Guest essay by Eric Worrall
Journalists in Pakistan have condemned government inaction with respect to climate change, which they blame for unusually harsh winter weather, and heavy snowfall.
According to The Express Tribune;
Swept under the carpet: Climate change remains little-known threat in K-P
Climate change is a subject that is not widely discussed in Khyber-Pakhtunkhwa even though spending in this regard has increased by 88% over the last four years from Rs13 billion to Rs24.4 billion.
While this matter is brushed under the carpet, weather anomalies under the El Nino effect have drastically increased.

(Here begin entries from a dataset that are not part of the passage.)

-- ==== Sys2Proof/Syntax.lean ====
section
/-! DEFINITION. The commands of the T1640 and their operands: one constructor of `Instr` for each row of
spec/opcode_table.json. The operands of a fetched entry are its fields as read at the offsets of section 11.1, each at
the width its bytes give it, so that every value a host can write is an operand; the reserved bytes, which the
Dispatcher ignores (R183), are no operands. -/

namespace Sys2Proof

/-- The polarity of a transition of the conditioned line (R1). -/
inductive Polarity where
  | rise
  | fall
  deriving DecidableEq, Repr

/-- The five measurement kinds (chapter 2). -/
inductive MeasKind where
  | width
  | cycles
  | span
  | tally
  | quiet
  deriving DecidableEq, Repr

/-- The sixteen kinds of job entry (R120); their codes are in Machine/Codes.lean. -/
inductive EntryKind where
  | width
  | cycles
  | span
  | tally
  | quiet
  | addBuffer
  | openJobRing
  | closeJobRing
  | openReportRing
  | closeReportRing
  | setLane
  | claimLane
  | holdLane
  | releaseLane
  | cancelJob
  | peekJob
  deriving DecidableEq, Repr

/-- The fields of a measurement entry (section 11.1). Fields that a kind does not use are read and ignored (R18, R183). -/
structure MeasEntry where
  tag : Tag := 0
  adjoin : Bool := false
  bandEnable : Bool := false
  stopOnBand : Bool := false
  lane : Byte := 0
  partner : Byte := 0
  startSpec : Byte := 0
  stopSpec : Byte := 0
  prescale : Byte := 0
  repeatCount : BitVec 16 := 0
  startLimit : BitVec 16 := 0
  divider : BitVec 16 := 0
  window : BitVec 32 := 0
  bandLow : BitVec 32 := 0
  bandHigh : BitVec 32 := 0
  capacity : BitVec 16 := 0
  address : Addr := 0
  deriving DecidableEq, Repr

/-- The fields of an ADD_BUFFER entry (section 11.1). -/
structure AddBufferEntry where
  tag : Tag := 0
  target : Tag := 0
  capacity : BitVec 16 := 0
  address : Addr := 0
  deriving DecidableEq, Repr

/-- The fields of an OPEN_REPORT_RING entry. -/
structure OpenReportRingEntry where
  tag : Tag := 0
  id : Byte := 0
  vector : Byte := 0
  coalescingCount : Byte := 0
  coalescingTime : Byte := 0
  size : BitVec 16 := 0
  base : Addr := 0
  deriving DecidableEq, Repr

/-- The fields of an OPEN_JOB_RING entry. -/
structure OpenJobRingEntry where
  tag : Tag := 0
  id : Byte := 0
  reportRing : Byte := 0
  weight : Byte := 0
  size : BitVec 16 := 0
  base : Addr := 0
  deriving DecidableEq, Repr

/-- The fields of CLOSE_JOB_RING and CLOSE_REPORT_RING entries. -/
structure CloseRingEntry where
  tag : Tag := 0
  id : Byte := 0
  deriving DecidableEq, Repr

/-- The fields of a SET_LANE entry. -/
structure SetLaneEntry where
  tag : Tag := 0
  lane : Byte := 0
  filter : Byte := 0
  invert : Byte := 0
  deriving DecidableEq, Repr

/-- The fields of a CLAIM_LANE entry. -/
structure ClaimLaneEntry where
  tag : Tag := 0
  lane : Byte := 0
  ring : Byte := 0
  deriving DecidableEq, Repr

/-- The fields of HOLD_LANE and RELEASE_LANE entries. -/
structure LaneEntry where
  tag : Tag := 0
  lane : Byte := 0
  deriving DecidableEq, Repr

/-- The fields of CANCEL_JOB and PEEK_JOB entries. -/
structure JobNameEntry where
  tag : Tag := 0
  ring : Byte := 0
  target : Tag := 0
  deriving DecidableEq, Repr

/-- The width of a host access to the register window; only 32-bit accesses are taken (R172). -/
inductive AccessWidth where
  | byte
  | half
  | word
  | double
  deriving DecidableEq, Repr

/-- The commands: one constructor per row of spec/opcode_table.json. -/
inductive Instr where
  /-- An arrival formed on a lane is taken, with the two fields it carries (R4, R6). -/
  | edgeArrival (lane : LaneId) (polarity : Polarity) (stamp : Stamp)
  /-- The oldest arrival of the alignment list of the SPAN on this primary lane falls due (R35). -/
  | alignedArrivalDue (lane : LaneId)
  /-- The window-end expiry of the context on this lane (R40, R42). -/
  | windowEndExpiry (lane : LaneId)
  /-- The overflow bound of the context on this lane (R30, R33, R37). -/
  | overflowBoundExpiry (lane : LaneId)
  /-- The start-limit timer of this slot (R26). -/
  | startLimitExpiry (slot : SlotId)
  /-- The coalescing timer of this report ring's poster (R143). -/
  | coalescingTimerExpiry (ring : RingId)
  /-- The fetch read in flight completes with a WIDTH entry (R115, R121). -/
  | width (e : MeasEntry)
  /-- The fetch read in flight completes with a CYCLES entry. -/
  | cycles (e : MeasEntry)
  /-- The fetch read in flight completes with a SPAN entry. -/
  | span (e : MeasEntry)
  /-- The fetch read in flight completes with a TALLY entry. -/
  | tally (e : MeasEntry)
  /-- The fetch read in flight completes with a QUIET entry. -/
  | quiet (e : MeasEntry)
  /-- The fetch read in flight completes with an ADD_BUFFER entry (R79). -/
  | addBuffer (e : AddBufferEntry)
  /-- The fetch read in flight completes with an OPEN_REPORT_RING entry (R149). -/
  | openReportRing (e : OpenReportRingEntry)
  /-- The fetch read in flight completes with a CLOSE_REPORT_RING entry (R151). -/
  | closeReportRing (e : CloseRingEntry)
  /-- The fetch read in flight completes with an OPEN_JOB_RING entry (R152). -/
  | openJobRing (e : OpenJobRingEntry)
  /-- The fetch read in flight completes with a CLOSE_JOB_RING entry (R154). -/
  | closeJobRing (e : CloseRingEntry)
  /-- The fetch read in flight completes with a SET_LANE entry (R158). -/
  | setLane (e : SetLaneEntry)
  /-- The fetch read in flight completes with a CLAIM_LANE entry (R159). -/
  | claimLane (e : ClaimLaneEntry)
  /-- The fetch read in flight completes with a HOLD_LANE entry (R90). -/
  | holdLane (e : LaneEntry)
  /-- The fetch read in flight completes with a RELEASE_LANE entry (R95). -/
  | releaseLane (e : LaneEntry)
  /-- The fetch read in flight completes with a CANCEL_JOB entry (R97). -/
  | cancelJob (e : JobNameEntry)
  /-- The fetch read in flight completes with a PEEK_JOB entry (R102). -/
  | peekJob (e : JobNameEntry)
  /-- The fetch read in flight completes with an entry whose kind code is undefined (R120). -/
  | undefinedKindEntry (code : Byte) (tag : Tag)
  /-- The fetch read in flight completes with a fault (R117). -/
  | fetchReadFault
  /-- The write of the record in this lane's write slot completes (R77). -/
  | recordWriteCompletion (lane : LaneId)
  /-- The write of the record in this lane's write slot faults (R82). -/
  | recordWriteFault (lane : LaneId)
  /-- The oldest loan message in flight from `src` to `dst`, a loan request, is taken (R56). -/
  | loanRequest (src dst : LaneId)
  /-- The oldest loan message in flight from `src` to `dst`, a grant, is taken (R58). -/
  | grant (src dst : LaneId)
  /-- The oldest loan message in flight from `src` to `dst`, a defer, is taken (R59). -/
  | defer (src dst : LaneId)
  /-- The oldest loan message in flight from `src` to `dst`, a withdraw, is taken (R60). -/
  | withdraw (src dst : LaneId)
  /-- The oldest loan message in flight from `src` to `dst`, a return, is taken (R61). -/
  | loanReturn (src dst : LaneId)
  /-- The oldest loan message in flight from `src` to `dst`, a place-open notice, is taken (R59). -/
  | placeOpenNotice (src dst : LaneId)
  /-- The report write in flight of this ring completes (R136). -/
  | reportWriteCompletion (ring : RingId)
  /-- The report write in flight of this ring, 1 to 7, faults (R165). -/
  | reportWriteFault (ring : RingId)
  /-- The report write in flight of report ring 0 faults (R167). -/
  | ring0ReportWriteFault
  /-- The link accepts the write the Host Write Port granted last (R141). -/
  | writeAcceptance
  /-- The host writes a word to JOB_TAIL[ring] (R107). -/
  | jobTailWrite (ring : RingId) (value : BitVec 32)
  /-- The host writes a word to RPT_HEAD[ring] (R128). -/
  | rptHeadWrite (ring : RingId) (value : BitVec 32)
  /-- The host reads TIME_LO (R14). -/
  | timeLoRead
  /-- The host writes CTRL with enable 1 and the given interrupt enable (R173, R177). -/
  | startUp (interruptEnable : Bool)
  /-- The host writes CTRL with enable 0 and the given interrupt enable (R173, R179). -/
  | stop (interruptEnable : Bool)
  /-- The last outstanding access of a stop is finished (R180). -/
  | stopEnd
  /-- The host writes CTRL with interrupt enable 1 and the given enable (R144, R173). -/
  | interruptEnableSet (enable : Bool)
  /-- The host writes CTRL with interrupt enable 0 and the given enable (R173). -/
  | interruptEnableClear (enable : Bool)
  /-- The host writes to an offset of the register window (R172). -/
  | registerWrite (offset : BitVec 12) (accessWidth : AccessWidth) (value : BitVec 32)
  /-- Power-on; the levels are those of the first sample of the sixteen lanes (R3, R182). -/
  | powerOn (levels : BitVec 16)
  /-- A PCIe reset of the function while power stays on (R182). -/
  | pcieReset
  /-- One period of the reference clock; the levels are those the sampler sees at the new tick (R1, R2, R13). -/
  | baseTick (levels : BitVec 16)
  deriving DecidableEq, Repr

end Sys2Proof
end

Through this phenomenon, when the surface temperature in the Pacific Ocean rises, more rain and snowfall is expected in winter.
The effects of this phenomenon are likely to grow manifold in 2016.
However, this has not encouraged officials of the provincial government to put their heads together and come up with a workable strategy to address the effects of climate change.
Winter has become particularly harsh and the precipitation levels have also been affected.
Snowfall that was expected in February began in November. Erratic patterns of rainfall have caused flooding. This has resulted in a considerable loss to life in urban areas and dealt a heavy blow to the provincial exchequer.
According to estimates, each spell of rain in urban areas across the province has resulted in the death of at least three people.
Floods triggered by the glacial lake outburst phenomena (GLOF) phenomenon have killed more than 90 people across Malakand Division. And yet, there are a series of doubts as to what has caused these events.
Here I was thinking that the Himalayas were melting away. Luckily journalists on the scene have corrected this misapprehension, and helped us to understand that global warming causes harsher winters and a massive increase in snow accumulation. Though placing the blame on local politicians seems a bit unfair – perhaps the politicians are simply holding back, keeping their UN climate money safely deposited somewhere on behalf of the public, until next year, when global warming will cause the end of snow.